» ASSIGNMENT: In the following listing, work out how many lines contain the string "contains", and state only that number.

» DATA FOR REVIEW:
□ □ □ □ □

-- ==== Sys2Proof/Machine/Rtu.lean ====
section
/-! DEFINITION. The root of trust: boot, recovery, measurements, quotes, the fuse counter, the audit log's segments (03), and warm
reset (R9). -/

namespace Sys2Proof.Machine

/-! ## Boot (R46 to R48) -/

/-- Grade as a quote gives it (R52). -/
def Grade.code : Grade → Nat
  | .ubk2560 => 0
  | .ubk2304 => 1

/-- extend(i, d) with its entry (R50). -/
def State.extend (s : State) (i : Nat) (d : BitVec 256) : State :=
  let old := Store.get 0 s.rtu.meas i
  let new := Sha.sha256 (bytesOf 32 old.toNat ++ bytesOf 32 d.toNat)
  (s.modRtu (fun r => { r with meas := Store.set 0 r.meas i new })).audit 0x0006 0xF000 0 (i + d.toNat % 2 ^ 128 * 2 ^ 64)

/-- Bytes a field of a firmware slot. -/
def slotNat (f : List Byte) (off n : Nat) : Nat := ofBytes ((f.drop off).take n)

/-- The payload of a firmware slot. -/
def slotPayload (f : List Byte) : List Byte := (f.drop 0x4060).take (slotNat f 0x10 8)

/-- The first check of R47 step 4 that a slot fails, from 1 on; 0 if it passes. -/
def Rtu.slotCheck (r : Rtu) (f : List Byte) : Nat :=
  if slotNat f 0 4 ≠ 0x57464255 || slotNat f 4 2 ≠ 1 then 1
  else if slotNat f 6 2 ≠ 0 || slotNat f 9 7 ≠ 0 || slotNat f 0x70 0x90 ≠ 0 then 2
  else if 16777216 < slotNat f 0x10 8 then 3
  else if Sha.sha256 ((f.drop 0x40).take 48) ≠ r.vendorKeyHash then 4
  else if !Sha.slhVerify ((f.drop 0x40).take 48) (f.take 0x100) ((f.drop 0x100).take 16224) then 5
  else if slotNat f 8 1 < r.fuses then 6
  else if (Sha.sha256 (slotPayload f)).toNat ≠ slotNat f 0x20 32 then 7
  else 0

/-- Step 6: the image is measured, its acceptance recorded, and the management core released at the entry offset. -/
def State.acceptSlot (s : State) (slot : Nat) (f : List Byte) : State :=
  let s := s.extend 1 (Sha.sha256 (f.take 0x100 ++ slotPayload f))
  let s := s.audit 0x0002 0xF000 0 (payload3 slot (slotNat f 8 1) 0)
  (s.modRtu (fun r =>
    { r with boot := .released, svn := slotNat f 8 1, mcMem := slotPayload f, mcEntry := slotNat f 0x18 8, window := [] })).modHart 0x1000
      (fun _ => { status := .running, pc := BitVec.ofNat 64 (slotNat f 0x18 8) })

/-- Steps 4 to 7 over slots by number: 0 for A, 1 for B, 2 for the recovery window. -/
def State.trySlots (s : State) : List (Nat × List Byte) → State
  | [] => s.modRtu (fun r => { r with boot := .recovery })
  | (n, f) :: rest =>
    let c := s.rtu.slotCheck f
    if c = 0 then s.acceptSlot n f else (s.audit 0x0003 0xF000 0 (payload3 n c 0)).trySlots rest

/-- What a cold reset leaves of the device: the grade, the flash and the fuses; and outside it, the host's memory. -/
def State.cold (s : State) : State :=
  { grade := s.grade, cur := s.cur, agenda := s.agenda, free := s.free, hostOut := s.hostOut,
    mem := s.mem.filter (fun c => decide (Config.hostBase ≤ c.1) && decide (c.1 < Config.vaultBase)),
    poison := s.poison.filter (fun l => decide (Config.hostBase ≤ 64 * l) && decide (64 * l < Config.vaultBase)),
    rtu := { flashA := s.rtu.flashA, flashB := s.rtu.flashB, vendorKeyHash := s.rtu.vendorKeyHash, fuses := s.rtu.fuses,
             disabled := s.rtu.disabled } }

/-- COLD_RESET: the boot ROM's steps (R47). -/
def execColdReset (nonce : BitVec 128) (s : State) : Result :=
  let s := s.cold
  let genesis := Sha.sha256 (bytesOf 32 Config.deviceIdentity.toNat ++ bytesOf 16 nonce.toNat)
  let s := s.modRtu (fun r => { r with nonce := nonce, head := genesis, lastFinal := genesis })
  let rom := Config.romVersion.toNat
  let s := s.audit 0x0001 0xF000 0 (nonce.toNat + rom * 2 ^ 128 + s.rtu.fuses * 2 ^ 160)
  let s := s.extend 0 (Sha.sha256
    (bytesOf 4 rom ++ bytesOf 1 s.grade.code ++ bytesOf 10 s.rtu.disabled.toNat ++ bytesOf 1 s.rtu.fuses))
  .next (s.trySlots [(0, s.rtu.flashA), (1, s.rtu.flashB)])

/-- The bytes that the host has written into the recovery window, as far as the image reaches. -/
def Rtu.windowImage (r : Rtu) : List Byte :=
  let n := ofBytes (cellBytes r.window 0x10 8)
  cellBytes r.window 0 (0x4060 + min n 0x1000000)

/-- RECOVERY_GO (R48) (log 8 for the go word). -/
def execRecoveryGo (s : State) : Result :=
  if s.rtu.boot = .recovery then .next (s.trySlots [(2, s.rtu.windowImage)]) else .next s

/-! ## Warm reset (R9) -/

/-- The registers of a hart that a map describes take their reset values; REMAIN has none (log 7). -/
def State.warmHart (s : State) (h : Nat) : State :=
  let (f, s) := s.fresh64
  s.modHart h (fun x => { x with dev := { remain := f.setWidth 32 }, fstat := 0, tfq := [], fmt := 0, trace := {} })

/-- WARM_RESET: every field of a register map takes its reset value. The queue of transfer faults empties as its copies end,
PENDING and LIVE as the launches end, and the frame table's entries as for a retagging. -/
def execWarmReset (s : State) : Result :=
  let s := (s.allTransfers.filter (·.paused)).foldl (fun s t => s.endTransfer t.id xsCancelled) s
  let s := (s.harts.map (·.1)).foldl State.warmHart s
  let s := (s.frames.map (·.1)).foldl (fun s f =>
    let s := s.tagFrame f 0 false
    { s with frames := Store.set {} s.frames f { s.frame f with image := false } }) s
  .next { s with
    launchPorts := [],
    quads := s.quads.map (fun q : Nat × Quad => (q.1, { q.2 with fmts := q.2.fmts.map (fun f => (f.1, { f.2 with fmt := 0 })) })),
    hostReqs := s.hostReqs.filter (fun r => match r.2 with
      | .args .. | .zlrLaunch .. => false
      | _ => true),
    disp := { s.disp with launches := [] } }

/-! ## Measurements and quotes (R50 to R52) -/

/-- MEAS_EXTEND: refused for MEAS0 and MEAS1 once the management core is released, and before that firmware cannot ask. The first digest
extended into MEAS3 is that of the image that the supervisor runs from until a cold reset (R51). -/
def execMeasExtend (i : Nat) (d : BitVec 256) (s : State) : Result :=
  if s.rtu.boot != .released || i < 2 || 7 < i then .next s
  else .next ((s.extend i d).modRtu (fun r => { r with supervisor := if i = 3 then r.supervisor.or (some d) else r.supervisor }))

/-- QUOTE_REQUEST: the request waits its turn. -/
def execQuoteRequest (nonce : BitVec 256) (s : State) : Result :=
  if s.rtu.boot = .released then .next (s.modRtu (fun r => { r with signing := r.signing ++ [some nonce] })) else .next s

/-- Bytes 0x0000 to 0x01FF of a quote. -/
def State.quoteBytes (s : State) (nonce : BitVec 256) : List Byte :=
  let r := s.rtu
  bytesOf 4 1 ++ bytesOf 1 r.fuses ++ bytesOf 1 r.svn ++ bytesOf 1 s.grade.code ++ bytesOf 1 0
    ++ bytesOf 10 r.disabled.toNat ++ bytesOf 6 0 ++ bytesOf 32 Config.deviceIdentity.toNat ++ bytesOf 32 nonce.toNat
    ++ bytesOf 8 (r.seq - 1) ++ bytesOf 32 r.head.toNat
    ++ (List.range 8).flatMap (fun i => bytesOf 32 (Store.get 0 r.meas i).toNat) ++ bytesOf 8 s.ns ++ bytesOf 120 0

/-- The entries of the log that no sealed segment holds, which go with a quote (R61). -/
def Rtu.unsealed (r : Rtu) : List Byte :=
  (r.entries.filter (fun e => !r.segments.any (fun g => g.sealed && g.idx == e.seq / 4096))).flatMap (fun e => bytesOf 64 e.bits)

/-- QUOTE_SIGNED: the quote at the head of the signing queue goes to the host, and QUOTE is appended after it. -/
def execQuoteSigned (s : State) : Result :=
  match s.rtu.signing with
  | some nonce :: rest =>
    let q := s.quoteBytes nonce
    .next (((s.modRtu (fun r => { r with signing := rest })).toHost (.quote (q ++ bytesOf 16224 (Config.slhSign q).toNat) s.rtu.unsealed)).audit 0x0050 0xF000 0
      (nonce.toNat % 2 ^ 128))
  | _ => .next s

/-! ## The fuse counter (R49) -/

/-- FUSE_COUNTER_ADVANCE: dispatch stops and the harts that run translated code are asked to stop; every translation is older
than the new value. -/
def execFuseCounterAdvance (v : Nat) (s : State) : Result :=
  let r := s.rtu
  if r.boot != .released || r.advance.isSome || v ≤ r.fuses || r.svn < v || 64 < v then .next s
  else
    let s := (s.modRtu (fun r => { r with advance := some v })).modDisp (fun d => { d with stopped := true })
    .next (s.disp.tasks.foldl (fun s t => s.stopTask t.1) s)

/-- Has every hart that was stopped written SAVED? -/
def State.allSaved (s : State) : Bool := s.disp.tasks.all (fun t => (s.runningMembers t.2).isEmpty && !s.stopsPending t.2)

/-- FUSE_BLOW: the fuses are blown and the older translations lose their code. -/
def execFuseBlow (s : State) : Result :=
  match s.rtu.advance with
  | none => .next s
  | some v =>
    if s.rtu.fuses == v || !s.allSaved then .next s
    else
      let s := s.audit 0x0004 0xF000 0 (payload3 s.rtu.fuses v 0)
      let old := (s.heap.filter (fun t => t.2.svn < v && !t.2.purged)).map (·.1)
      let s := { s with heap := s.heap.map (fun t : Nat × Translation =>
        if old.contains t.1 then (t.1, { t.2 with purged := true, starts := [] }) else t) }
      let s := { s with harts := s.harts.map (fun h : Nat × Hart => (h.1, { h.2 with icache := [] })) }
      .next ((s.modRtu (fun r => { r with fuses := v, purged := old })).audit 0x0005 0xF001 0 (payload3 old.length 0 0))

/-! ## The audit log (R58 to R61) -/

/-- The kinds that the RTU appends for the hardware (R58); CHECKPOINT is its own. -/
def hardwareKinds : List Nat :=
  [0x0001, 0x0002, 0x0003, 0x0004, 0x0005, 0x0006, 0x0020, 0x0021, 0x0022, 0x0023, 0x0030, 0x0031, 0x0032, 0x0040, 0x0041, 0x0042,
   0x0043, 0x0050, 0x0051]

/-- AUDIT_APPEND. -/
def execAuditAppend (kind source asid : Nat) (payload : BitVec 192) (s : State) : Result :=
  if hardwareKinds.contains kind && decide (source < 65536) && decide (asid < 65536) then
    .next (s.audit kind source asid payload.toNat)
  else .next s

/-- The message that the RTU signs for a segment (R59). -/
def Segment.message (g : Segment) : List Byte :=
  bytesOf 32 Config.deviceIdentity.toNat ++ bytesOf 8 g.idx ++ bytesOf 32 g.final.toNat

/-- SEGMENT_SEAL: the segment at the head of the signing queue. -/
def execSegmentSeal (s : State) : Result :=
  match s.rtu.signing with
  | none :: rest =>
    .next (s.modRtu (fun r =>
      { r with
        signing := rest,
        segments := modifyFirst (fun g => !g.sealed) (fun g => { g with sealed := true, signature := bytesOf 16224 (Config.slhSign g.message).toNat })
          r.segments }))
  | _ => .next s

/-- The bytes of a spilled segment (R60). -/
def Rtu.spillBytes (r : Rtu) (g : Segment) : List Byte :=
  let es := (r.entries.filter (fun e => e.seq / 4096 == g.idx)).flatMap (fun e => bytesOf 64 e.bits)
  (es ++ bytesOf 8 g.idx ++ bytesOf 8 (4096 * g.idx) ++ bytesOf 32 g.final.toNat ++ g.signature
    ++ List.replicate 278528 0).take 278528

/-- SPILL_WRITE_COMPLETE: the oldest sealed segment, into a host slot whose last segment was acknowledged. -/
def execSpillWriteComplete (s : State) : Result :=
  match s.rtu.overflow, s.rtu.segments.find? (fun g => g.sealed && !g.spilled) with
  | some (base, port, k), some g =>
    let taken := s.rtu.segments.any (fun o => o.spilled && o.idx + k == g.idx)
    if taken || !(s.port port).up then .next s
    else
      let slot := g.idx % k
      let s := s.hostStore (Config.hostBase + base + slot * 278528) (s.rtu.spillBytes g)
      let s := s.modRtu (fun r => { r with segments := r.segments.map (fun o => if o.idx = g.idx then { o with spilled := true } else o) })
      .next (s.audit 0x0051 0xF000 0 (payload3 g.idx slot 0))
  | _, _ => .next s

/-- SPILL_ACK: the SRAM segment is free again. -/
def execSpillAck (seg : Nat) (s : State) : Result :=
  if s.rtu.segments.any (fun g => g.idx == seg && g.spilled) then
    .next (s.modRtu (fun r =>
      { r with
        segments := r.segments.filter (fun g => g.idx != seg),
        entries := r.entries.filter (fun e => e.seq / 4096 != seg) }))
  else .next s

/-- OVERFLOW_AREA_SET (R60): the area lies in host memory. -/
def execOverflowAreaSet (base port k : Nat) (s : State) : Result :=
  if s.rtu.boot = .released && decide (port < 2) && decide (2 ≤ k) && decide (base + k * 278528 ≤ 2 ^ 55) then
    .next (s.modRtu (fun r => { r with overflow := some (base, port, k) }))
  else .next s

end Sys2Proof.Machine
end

□ □ □ □ □

» FINISHED EXERCISE: 2